Chad was not that gerbil. He’d put the order number in the name field. He’d summarize a 300-word complaint as “customer mad.” He’d misspell email addresses, sending our replies into the digital void. Every entry had to be double-checked, defeating the whole purpose of hiring him. Chad wasn’t an intern; he was a chaos generator we paid $18 an hour.
We fired Chad. Well, we “let his internship conclude.” But his ghost haunts every business on earth: the ghost of manual, error-prone, mind-numbing data entry. Today, we’re going to build an AI that does Chad’s job perfectly, instantly, and for pennies. We’re going to build a digital ghostbuster.
Why This Matters
Every business runs on data, and most of that data starts as a chaotic mess. It’s buried in emails, support tickets, PDFs, and call transcripts. The process of getting that chaos into a structured system (like a database, a CRM, or even just a spreadsheet) is a massive, expensive bottleneck.
You either hire an army of Chads, burn out your best employees on boring work, or just let valuable data rot. This isn’t a small problem; it’s a tax on growth. It’s why your reporting is always a mess and why you can never find the information you need.
This automation replaces that entire bottleneck. It’s a tireless robot that reads unstructured text and hands you back a perfectly formatted, computer-readable chunk of data. It’s the difference between panning for gold in a river and having a machine that spits out pure gold bars. It saves time, eliminates human error, and lets you scale processes that were previously impossible.
What This Tool / Workflow Actually Is
We’re using a feature in Anthropic’s Claude 3 API called Tool Use. Now, the name is a bit confusing. You might think it means Claude can *use* tools like “book a flight” or “send an email.” It *can* do that, but that’s a more advanced topic.
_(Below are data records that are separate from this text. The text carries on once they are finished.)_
/-- A word of format E put together from its fields (R85, R98). -/
def joinE (c s : Bool) (cls : BitVec 5) (fn : BitVec 4) (u : BitVec 6) (v2 : BitVec 6) (shape : BitVec 5) (flags : BitVec 4) : Word :=
  ((BitVec.ofBool c ++ BitVec.ofBool s ++ cls ++ fn ++ u ++ v2 ++ shape ++ flags) : BitVec 32)

/-- The fields of format X (R110) (R98). -/
structure FX where
  feat : BitVec 7
  fn : BitVec 4
  d : BitVec 6
  a : BitVec 6
  k : BitVec 1
  r : BitVec 1
  deriving DecidableEq, Repr

/-- A word's body split as format X (R98). -/
def splitX (w : Word) : FX :=
  { feat := w.extractLsb' 18 7, fn := w.extractLsb' 14 4, d := w.extractLsb' 8 6, a := w.extractLsb' 2 6, k := w.extractLsb' 1 1, r := w.extractLsb' 0 1 }

/-- A word of format X put together from its fields (R85, R98). -/
def joinX (c s : Bool) (cls : BitVec 5) (feat : BitVec 7) (fn : BitVec 4) (d : BitVec 6) (a : BitVec 6) (k : BitVec 1) (r : BitVec 1) : Word :=
  ((BitVec.ofBool c ++ BitVec.ofBool s ++ cls ++ feat ++ fn ++ d ++ a ++ k ++ r) : BitVec 32)

/-- The CLASS field (R85). -/
def wordClass (w : Word) : BitVec 5 := w.extractLsb' 25 5
/-- The C bit (R85). -/
def wordC (w : Word) : Bool := w.extractLsb' 31 1 = 1#1
/-- The S bit (R85). -/
def wordS (w : Word) : Bool := w.extractLsb' 30 1 = 1#1

/-- Class 0 (R104): the word whose body splits into these fields. -/
def decSys (h : Hd) (f : FA) : Option Instr :=
  match f.fn.toNat with
  | 0 => if f.sub = 0#3 ∧ f.d = 0#6 ∧ f.a = 0#6 ∧ f.b = 0#6 then some (.nop h) else none
  | 1 => if f.sub = 0#3 ∧ f.d = 0#6 ∧ f.a = 0#6 then some (.trap h f.b) else none
  | 2 => if f.sub = 0#3 ∧ f.d = 0#6 ∧ f.a = 0#6 ∧ f.b = 0#6 then some (.tret h) else none
  | 3 => if f.sub = 0#3 ∧ f.d = 0#6 then some (.trig h f.a f.b) else none
  | 4 => if f.sub = 0#3 ∧ f.d = 0#6 ∧ f.a = 0#6 ∧ f.b = 0#6 then some (.wfi h) else none
  | 5 => if f.sub = 0#3 ∧ f.b = 0#6 then some (.cswap h f.d f.a) else none
  | 6 =>
      if f.sub = 0#3 ∧ f.b = 0#6 then some (.dusk h f.d f.a)
      else if f.sub = 1#3 ∧ f.b = 0#6 then some (.duskRet h f.d f.a)
      else none
  | 7 => if f.sub = 0#3 ∧ f.d = 0#6 ∧ f.a = 0#6 ∧ f.b = 0#6 then some (.sample h) else none
  | _ => none

/-- Class 1 (R104): the word whose body splits into these fields. -/
def decUalu (h : Hd) (f : FA) : Option Instr :=
  match f.fn.toNat with
  | 0 => if f.sub = 0#3 then some (.uadd h f.d f.a f.b) else none
  | 1 => if f.sub = 0#3 then some (.usub h f.d f.a f.b) else none
  | 2 => if f.sub = 0#3 then some (.umul h f.d f.a f.b) else none
  | 3 => if f.sub.extractLsb' 1 2 = 0#2 then some (.umulh h (f.sub.extractLsb' 0 1) f.d f.a f.b) else none
  | 4 => if f.sub = 0#3 then some (.uand h f.d f.a f.b) else none
  | 5 => if f.sub = 0#3 then some (.uor h f.d f.a f.b) else none
  | 6 => if f.sub = 0#3 then some (.uxor h f.d f.a f.b) else none
  | 7 => if f.sub = 0#3 then some (.ushl h f.d f.a f.b) else none
  | 8 => if f.sub = 0#3 then some (.ushr h f.d f.a f.b) else none
  | 9 => if f.sub = 0#3 then some (.usar h f.d f.a f.b) else none
  | 10 => if f.sub.extractLsb' 1 2 = 0#2 then some (.umin h (f.sub.extractLsb' 0 1) f.d f.a f.b) else none
  | 11 => if f.sub.extractLsb' 1 2 = 0#2 then some (.umax h (f.sub.extractLsb' 0 1) f.d f.a f.b) else none
  | 12 => if f.sub.extractLsb' 1 2 = 0#2 then some (.ucmp h (f.sub.extractLsb' 0 1) f.d f.a f.b) else none
  | 13 => if f.sub.extractLsb' 1 2 = 0#2 then some (.ubfx h (f.sub.extractLsb' 0 1) f.d f.a f.b) else none
  | 14 => if f.sub = 0#3 then some (.ubfi h f.d f.a f.b) else none
  | _ => none

/-- Class 2 (R104): the word whose body splits into these fields. -/
def decUimm (h : Hd) (f : FI) : Option Instr :=
  match f.fn.toNat with
  | 0 => some (.uaddImm h f.d f.a f.imm)
  | 1 => some (.uandImm h f.d f.a f.imm)
  | 2 => some (.uorImm h f.d f.a f.imm)
  | 3 => some (.uxorImm h f.d f.a f.imm)
  | 4 => some (.ushlImm h f.d f.a f.imm)
  | 5 => some (.ushrImm h f.d f.a f.imm)
  | 6 => some (.usarImm h f.d f.a f.imm)
  | 7 => some (.umulImm h f.d f.a f.imm)
  | _ => none

/-- Class 3 (R104): the word whose body splits into these fields. -/
def decUlong (h : Hd) (f : FL) : Option Instr :=
  some (.ului h f.d f.imm)
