-- ==== Sys2Proof/Machine/VectorFloat.lean ====
section
/-! DEFINITION. The floating-point vector words of classes 8 to 10, conversion and comparison (R160 to R165, R167 to
R169). -/

namespace Sys2Proof.Machine

/-- The environment of a floating-point word of a format: its mode, and the flush bit (R181 to R183). -/
def Team.fenv (t : Team) (h : Hd) (f : Fmt) : FEnv :=
  { md := modeOf h.rnd.toNat (t.fpmode.toNat % 4), fz := f.fz t.fpmode }

/-- A two-operand word on binary32 or, with pairs, binary64 (R161, R164). -/
def State.fBin (s : State) (h : Hd) (k : BitVec 3) (lat : Nat) (f : Fmt) (d a b : BitVec 6)
    (op : FEnv → Nat → Nat → Nat) : Out :=
  let w := f.width = 64
  s.vOp h k w lat d (vName w a ++ vName w b) fun t l =>
    op (t.fenv h f) (t.rvN w a.toNat l) (t.rvN w b.toNat l)

/-- A three-operand word: d is also read (R161). -/
def State.fTri (s : State) (h : Hd) (k : BitVec 3) (lat : Nat) (f : Fmt) (d a b : BitVec 6) : Out :=
  let w := f.width = 64
  s.vOp h k w lat d (vName w a ++ vName w b ++ vName w d) fun t l =>
    f.fma (t.fenv h f) (t.rvN w a.toNat l) (t.rvN w b.toNat l) (t.rvN w d.toNat l)

/-- A one-operand word. -/
def State.fUn (s : State) (h : Hd) (k : BitVec 3) (lat : Nat) (f : Fmt) (d a : BitVec 6) (op : FEnv → Nat → Nat) : Out :=
  let w := f.width = 64
  s.vOp h k w lat d (vName w a) fun t l => op (t.fenv h f) (t.rvN w a.toNat l)

/-- FABS: the sign bit 0 (R161). -/
def fabs (x : Nat) : Nat := f32.mag x
/-- FNEG: the sign bit inverted (R161). -/
def fneg (x : Nat) : Nat := f32.negate x

def execFadd (h : Hd) (k : BitVec 3) (d a b : BitVec 6) (s : State) : Out := s.fBin h k latV f32 d a b f32.add
def execFsub (h : Hd) (k : BitVec 3) (d a b : BitVec 6) (s : State) : Out := s.fBin h k latV f32 d a b f32.sub
def execFmul (h : Hd) (k : BitVec 3) (d a b : BitVec 6) (s : State) : Out := s.fBin h k latV f32 d a b f32.mul
def execFfma (h : Hd) (k : BitVec 3) (d a b : BitVec 6) (s : State) : Out := s.fTri h k latV f32 d a b
def execFmin (h : Hd) (k : BitVec 3) (d a b : BitVec 6) (s : State) : Out :=
  s.fBin h k latV f32 d a b fun _ => f32.minmax false
def execFmax (h : Hd) (k : BitVec 3) (d a b : BitVec 6) (s : State) : Out :=
  s.fBin h k latV f32 d a b fun _ => f32.minmax true
def execFabs (h : Hd) (k : BitVec 3) (d a : BitVec 6) (s : State) : Out := s.fUn h k latV f32 d a fun _ => fabs
def execFneg (h : Hd) (k : BitVec 3) (d a : BitVec 6) (s : State) : Out := s.fUn h k latV f32 d a fun _ => fneg
def execFrcp (h : Hd) (k : BitVec 3) (d a : BitVec 6) (s : State) : Out := s.fUn h k latF f32 d a f32.rcp
def execFrsq (h : Hd) (k : BitVec 3) (d a : BitVec 6) (s : State) : Out := s.fUn h k latF f32 d a f32.rsq
def execFsqrt (h : Hd) (k : BitVec 3) (d a : BitVec 6) (s : State) : Out := s.fUn h k latF f32 d a f32.sqrt
def execFdiv (h : Hd) (k : BitVec 3) (d a b : BitVec 6) (s : State) : Out := s.fBin h k latF f32 d a b f32.div
def execFexp2 (h : Hd) (k : BitVec 3) (d a : BitVec 6) (s : State) : Out := s.fUn h k latF f32 d a fexp2
def execFlog2 (h : Hd) (k : BitVec 3) (d a : BitVec 6) (s : State) : Out := s.fUn h k latF f32 d a flog2

def execDadd (h : Hd) (k : BitVec 3) (d a b : BitVec 6) (s : State) : Out := s.fBin h k latD f64 d a b f64.add
def execDsub (h : Hd) (k : BitVec 3) (d a b : BitVec 6) (s : State) : Out := s.fBin h k latD f64 d a b f64.sub
def execDmul (h : Hd) (k : BitVec 3) (d a b : BitVec 6) (s : State) : Out := s.fBin h k latD f64 d a b f64.mul
def execDfma (h : Hd) (k : BitVec 3) (d a b : BitVec 6) (s : State) : Out := s.fTri h k latD f64 d a b
def execDmin (h : Hd) (k : BitVec 3) (d a b : BitVec 6) (s : State) : Out :=
  s.fBin h k latD f64 d a b fun _ => f64.minmax false
def execDmax (h : Hd) (k : BitVec 3) (d a b : BitVec 6) (s : State) : Out :=
  s.fBin h k latD f64 d a b fun _ => f64.minmax true
def execDdiv (h : Hd) (k : BitVec 3) (d a b : BitVec 6) (s : State) : Out := s.fBin h k latDD f64 d a b f64.div
def execDsqrt (h : Hd) (k : BitVec 3) (d a : BitVec 6) (s : State) : Out := s.fUn h k latDD f64 d a f64.sqrt

/-! ### Packed halves (R165) -/

/-- Half `i` of a lane word. -/
def half (x i : Nat) : Nat := natBits x (16 * i) 16

/-- Two halves computed alone. -/
def halves (f : Nat → Nat) : Nat := f 0 + 2 ^ 16 * f 1

/-- A VH16 word of two operands; the format is binary16 or, by TYPE, bfloat16. -/
def State.hBin (s : State) (h : Hd) (k : BitVec 3) (d a b : BitVec 6) (op : Fmt → FEnv → Nat → Nat → Nat) : Out :=
  let f := fmtOf (h.ty 8#4).toNat
  s.vOp h k false latD d [.v a.toNat, .v b.toNat] fun t l =>
    halves fun i => op f (t.fenv h f) (half (t.rvN false a.toNat l) i) (half (t.rvN false b.toNat l) i)

def execHadd2 (h : Hd) (k : BitVec 3) (d a b : BitVec 6) (s : State) : Out := s.hBin h k d a b Fmt.add
def execHsub2 (h : Hd) (k : BitVec 3) (d a b : BitVec 6) (s : State) : Out := s.hBin h k d a b Fmt.sub
def execHmul2 (h : Hd) (k : BitVec 3) (d a b : BitVec 6) (s : State) : Out := s.hBin h k d a b Fmt.mul
def execHmin2 (h : Hd) (k : BitVec 3) (d a b : BitVec 6) (s : State) : Out :=
  s.hBin h k d a b fun f => f.minmaxFz false
def execHmax2 (h : Hd) (k : BitVec 3) (d a b : BitVec 6) (s : State) : Out :=
  s.hBin h k d a b fun f => f.minmaxFz true

/-- HFMA2: d is also read. -/
def execHfma2 (h : Hd) (k : BitVec 3) (d a b : BitVec 6) (s : State) : Out :=
  let f := fmtOf (h.ty 8#4).toNat
  s.vOp h k false latD d [.v a.toNat, .v b.toNat, .v d.toNat] fun t l =>
    halves fun i => f.fma (t.fenv h f) (half (t.rvN false a.toNat l) i) (half (t.rvN false b.toNat l) i)
      (half (t.rvN false d.toNat l) i)

/-! ### Conversion (R167, R168) -/

/-- The width of an integer format code (R106). -/
def intWidth (c : Nat) : Nat := match c / 2 with | 0 => 8 | 1 => 16 | 2 => 32 | _ => 64

/-- An integer result of `n` bits extended to its lane, or to its pair (R167). -/
def extLane (signed : Bool) (n x : Nat) : Nat :=
  if 32 ≤ n then x else if signed then wrapInt 32 (sextNat x n) else x

/-- One lane of CVT: destination and source codes, the mode, SAT, $fpmode and the source's bits (R168). -/
def cvtLane (dst src : Nat) (md : RMode) (sat : Bool) (fpmode : Dword) (x : Nat) : Nat :=
  let ds := dst % 2 = 0
  let n := intWidth dst
  if src ≤ 7 then
    let i := rdInt (src % 2 = 0) (intWidth src) x
    if dst ≤ 7 then extLane ds n (wrInt ds sat n i)
    else cvtIF (fmtOf dst) md sat ((fmtOf dst).fz fpmode) i
  else
    let f := fmtOf src
    let y := x % 2 ^ f.width
    if dst ≤ 7 then extLane ds n (wrapInt n (cvtFI f md (f.fz fpmode) ds n y))
    else if dst = src then f.flush (f.fz fpmode) y
    else cvtFF f (fmtOf dst) md sat (f.fz fpmode) ((fmtOf dst).fz fpmode) y

/-- CVT: the source's width and the destination's may differ, so the writes are of the destination's (R167). -/
def execCvt (h : Hd) (c : BitVec 4) (k : BitVec 3) (d a : BitVec 6) (f : BitVec 4) (s : State) : Out :=
  s.chk (.m k.toNat :: vName (is64 f) a) (vName (is64 c) d) false fun _ t =>
    .next (s.issue h false fun u =>
      u.addRun (s.clock + vDue (t.rm k) (is64 c || is64 f) latV)
        (vWrite (is64 c) d.toNat t.lanes fun l =>
          if (t.rm k).getLsbD l then
            some (cvtLane c.toNat f.toNat (modeOf h.rnd.toNat (t.fpmode.toNat % 4)) h.sat t.fpmode
              (t.rvN (is64 f) a.toNat l))
          else none))

/-! ### Comparison (R169) -/

/-- One lane of VCMP for a type: floating-point operands are read under the flush bit (R183). -/
def cmpLane (ty : BitVec 4) (q : Test) (v : FEnv) (a b : Nat) : Bool :=
  if isFloat ty then
    let f := fmtOf ty.toNat
    let x := f.flush v.fz a
    let y := f.flush v.fz b
    if f.isNan x || f.isNan y then q.onNan else q.onOrder (f.lt x y) (f.eq x y)
  else q.onOrder (ltN (isSigned ty) (if is64 ty then 64 else 32) a b) (a = b)

/-- A word of class 12: for each existing lane the test on governed lanes, else 0. -/
def State.vTest (s : State) (h : Hd) (k d : BitVec 3) (a b : BitVec 6) (wide : Bool)
    (f : Team → Nat → Nat → Bool) : Out :=
  s.chk (.m k.toNat :: (vName wide a ++ vName wide b)) [.m d.toNat] false fun _ t =>
    .next (s.issue h false fun u =>
      u.addRun (s.clock + vDue (t.rm k) wide latV)
        [.m d.toNat (maskOf ((maskLanes (t.rm k) t.lanes).filter fun l =>
          f t (t.rvN wide a.toNat l) (t.rvN wide b.toNat l)))])

/-- A VCMP word. -/
def State.vCmp (s : State) (h : Hd) (k d : BitVec 3) (a b : BitVec 6) (q : Test) : Out :=
  s.vTest h k d a b (is64 (h.ty 4#4)) fun t => cmpLane (h.ty 4#4) q (t.fenv h (fmtOf (h.ty 4#4).toNat))

def execVcmpEq (h : Hd) (k d : BitVec 3) (a b : BitVec 6) (s : State) : Out := s.vCmp h k d a b .eq
def execVcmpNe (h : Hd) (k d : BitVec 3) (a b : BitVec 6) (s : State) : Out := s.vCmp h k d a b .ne
def execVcmpLt (h : Hd) (k d : BitVec 3) (a b : BitVec 6) (s : State) : Out := s.vCmp h k d a b .lt
def execVcmpLe (h : Hd) (k d : BitVec 3) (a b : BitVec 6) (s : State) : Out := s.vCmp h k d a b .le
def execVcmpGt (h : Hd) (k d : BitVec 3) (a b : BitVec 6) (s : State) : Out := s.vCmp h k d a b .gt
def execVcmpGe (h : Hd) (k d : BitVec 3) (a b : BitVec 6) (s : State) : Out := s.vCmp h k d a b .ge
def execVcmpUn (h : Hd) (k d : BitVec 3) (a b : BitVec 6) (s : State) : Out := s.vCmp h k d a b .un
def execVcmpOrd (h : Hd) (k d : BitVec 3) (a b : BitVec 6) (s : State) : Out := s.vCmp h k d a b .ord

/-- VTEST: (a AND b) ≠ 0. -/
def execVtest (h : Hd) (k d : BitVec 3) (a b : BitVec 6) (s : State) : Out :=
  s.vTest h k d a b false fun _ x y => x &&& y != 0

end Sys2Proof.Machine
end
For today, we’re using it in a simpler, more powerful way. We’re using it as a structured data extractor. Think of it like this: instead of asking Claude to just chat with you, you’re handing it a very specific form and saying, “Read this messy email and fill out this form. Do not deviate from the form. Do not get creative.”
What it does:
It forces the Large Language Model (LLM) to respond in a predictable, structured JSON format that you define. It takes chaotic input (an email) and produces clean, machine-readable output (JSON).
What it does NOT do:
In this tutorial, it does not *execute* anything. It won’t update your CRM for you or send an email. It simply does the most critical part: structuring the data so that another, simpler script can easily perform the execution step. It’s the brains, not the arms.
Prerequisites
This is way easier than it sounds. I promise.
- An Anthropic API Key. Go to the Anthropic Console, sign up, and create an API key. You’ll need to add a credit card, but for this tutorial, you’ll spend less than a single penny.
- Python. If you don’t have Python on your machine, don’t panic. You can use Google Colab for free, right in your browser. No installation needed.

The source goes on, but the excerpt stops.